投資対象は金・銀・プラチナにするほうが

通貨というものは国家の信用で価値を保証されているので、国家の信用が無くなる、例えば戦争やテロリズムなど有事の際、あるいは政策の失敗などに起因する金融不安の際には、その通貨の価値も著しく下落してしまいます。 最近では2012年にイラクで、アメリカによる経済制裁に加えて内政の失敗が重なり、通貨リアルがわずか1週間で50%も下落するという経済危機を迎えました。首都テヘランでは市場の商店のほぼすべてが店を閉め、国民の怒りはアハマディネジャド大統領に向けられ、反政府デモ隊と治安部隊の衝突が日常的にみられるようになりました。 イランのような紛争地域だけではありません。2014年初頭には南米第二位の経済大国アルゼンチンでも、政策の失敗をきっかけに通貨ペソが暴落しました。
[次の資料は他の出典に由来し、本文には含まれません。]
-- ==== Sys2Proof/Machine/Reads.lean ====
section
/-! DEFINITION. Reads of global memory by a context: forwarded, from the data cache, from a stash tile, from the slices
(10 R200, R202, R209; 13 R257; 22 R382; 26 R431). -/

namespace Sys2Proof.Machine

/-- The leaf under which an address was translated; plain when the port holds it no longer. -/
def State.leafOf (s : State) (g va pa : Nat) : TlbEnt :=
  (s.held g va).getD
    { part := s.partNo g, vpage := va / 65536, big := false, pa := pa - va % 65536, r := true, w := true, x := true, unscr := false, leaf := 0 }

/-- How a read ends: the number with the state, a wait for something else, or an uncorrectable error. -/
inductive ReadEnd where
  | val (v : Nat) (s : State)
  | wait
  | bad
deriving DecidableEq, Repr

/-- A read of n bytes within one word by context x of core g at a translated address: forwarded bytes, the data cache, or a line
from the slices that fills the data cache (R200, R205). [log 124, DEDUCED] -/
def State.coreLoad (s : State) (g : Nat) (x : Fin 16) (va pa n : Nat) : ReadEnd :=
  let comp := (s.ctxAt g x).comp
  let asid := (s.partOf g).asid
  if (s.coreAt g).foreign comp va n then .wait
  else
    match (s.coreAt g).quick comp asid va n with
    | some v => .val v ((s.modCore g fun c => c.touch (va / 64) asid comp).noteRead g x va n)
    | none =>
      match s.lineFor g pa (s.leafOf g va pa) with
      | .words w t =>
        let t := t.fillCore g comp va pa w
        .val ((t.coreAt g).merge comp va (lineValue w (pa % 64) n) n) ((t.noteRead g x va n).modCtx g x fun c => c.bump 4 1)
      | .wait => .wait
      | .bad => .bad

/-- A read of several words, lowest address first, as one number. -/
def State.coreLoads (s : State) (g : Nat) (x : Fin 16) (va pa : Nat) : Nat → ReadEnd
  | 0 => .val 0 s
  | n + 1 =>
    match s.coreLoad g x va pa 8 with
    | .val v t =>
      match t.coreLoads g x (va + 8) (pa + 8) n with
      | .val r u => .val (v + 2 ^ 64 * r) u
      | e => e
    | e => e

/-- A read of n bytes within one word that the core serves by itself: a stash tile (some of a value, or a fill to wait for), or
forwarded and cached bytes (R200, R209). -/
inductive LocalRead where
  | val (v : Nat)
  | fill (t : Fin 24) (m : Stash)
  | foreign
  | miss
deriving DecidableEq, Repr

/-- What the core can serve of a global read (R200, R209, R431). -/
def State.localRead (s : State) (g comp va n : Nat) : LocalRead :=
  let c := s.coreAt g
  match c.stashAt comp va with
  | some (t, m) =>
    if m.valid.getLsbD ((va - m.va) / 8) then .val (Memory.load c.pad (1024 * t.val + (va - m.va)) n) else .fill t m
  | none =>
    if c.foreign comp va n then .foreign
    else match c.quick comp (s.partOf g).asid va n with
      | some v => .val v
      | none => .miss

/-- A buffered store of the core, other than a remote one, lies in a virtual line (R212, R218). -/
def CoreSt.storesLine (c : CoreSt) (line : Nat) : Bool :=
  c.sb.any fun e => (match e.src with | .stx => false | _ => true) && e.va / 64 == line

/-- The line's invalid words of a stash tile take the slice's values (R209). -/
def State.fillStash (s : State) (g : Nat) (t : Fin 24) (m : Stash) (line : Nat) (w : Vector W 8) : State :=
  s.modCore g fun c =>
    let pad := (List.finRange 8).foldl (fun p i =>
      if m.valid.getLsbD (8 * line + i.val) then p
      else Memory.store p (1024 * t.val + 64 * line + 8 * i.val) 8 (w[i]).toNat) c.pad
    { c with pad := pad }.setStash t { m with valid := m.valid ||| (0xFF#128 <<< (8 * line)) }

/-- The mapping of a stash tile as a fill uses it: one whose translation has been removed, or was not restored, is walked for again, in the
compartment that made it, and its W right kept anew (R209, R276, R420). [log 117, DESIGN CHOICE] -/
def State.freshMap (s : State) (g : Nat) (t : Fin 24) (m : Stash) : XEnd × State × Stash :=
  if !m.stale then (.ok m.pa (s.leafOf g m.va m.pa), s, m)
  else match s.translate g m.comp m.va { r := true } with
    | (.ok pa e, u) =>
      let k := { m with pa := pa, wright := e.w && !(u.tagOf pa).sealed, stale := false }
      (.ok pa e, u.modCore g (fun c => c.setStash t k), k)
    | (r, u) => (r, u, m)

/-- A line of a stash tile is filled for context x of core g, behind the core's buffered stores to it (R209, R218, R382). -/
def State.stashLine (s : State) (g : Nat) (x : Fin 16) (t : Fin 24) (m : Stash) (line : Nat) : Option State :=
  let va := m.va + 64 * line
  let pa := m.pa + 64 * line
  if (s.coreAt g).storesLine (va / 64) then none
  else match s.lineFor g pa (s.leafOf g va pa) with
    | .words w u =>
      some (((u.modCore g fun c => c.seenLine va (u.partOf g).asid pa w).fillStash g t m line w).noteRead g x va 64)
    | .wait => none
    | .bad => some (s.uncorrectable (s.partNo g) pa g)

end Sys2Proof.Machine
end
この時にはなんと1日で15%も下落したのです。 通貨の他にも投資の対象とされるものには有価証券やメタル・穀物といった取引商品などがありますが、これらの価格もさまざまな要因で日々変動するために、流動的な市場の情報をタイムリーに得られない素人が投資して利益を得るのはギャンブルより難しいといえるでしょう。 例えば株式では、企業の業績や経営方針によって価格が大きく上下することが知られています。最悪の場合、その企業が倒産するとその株券はただの紙切れ同然になり、全くの無価値になります。 また商品先物取引はもっと深刻で、相場の動きが予想と反対の動きをすると、投資資金がゼロになるだけではなく、新たに資金を投入しなければならなくなる場合があるのです。 ところで金や銀、プラチナはそのもの自体が普遍的な価値を持つため、そのまま資産と成りえます。ここが通貨などとは大きく異なる点です。 また金、銀、プラチナは現在も継続して産出されていますが、その埋蔵量は限られていることがわかっていて、高い希少価値があることも、資産として優秀な理由です。 一方で産出や精製には設備と人件費が必要なので、価格がその生産コストによって下支えされているのも安心できる理由です。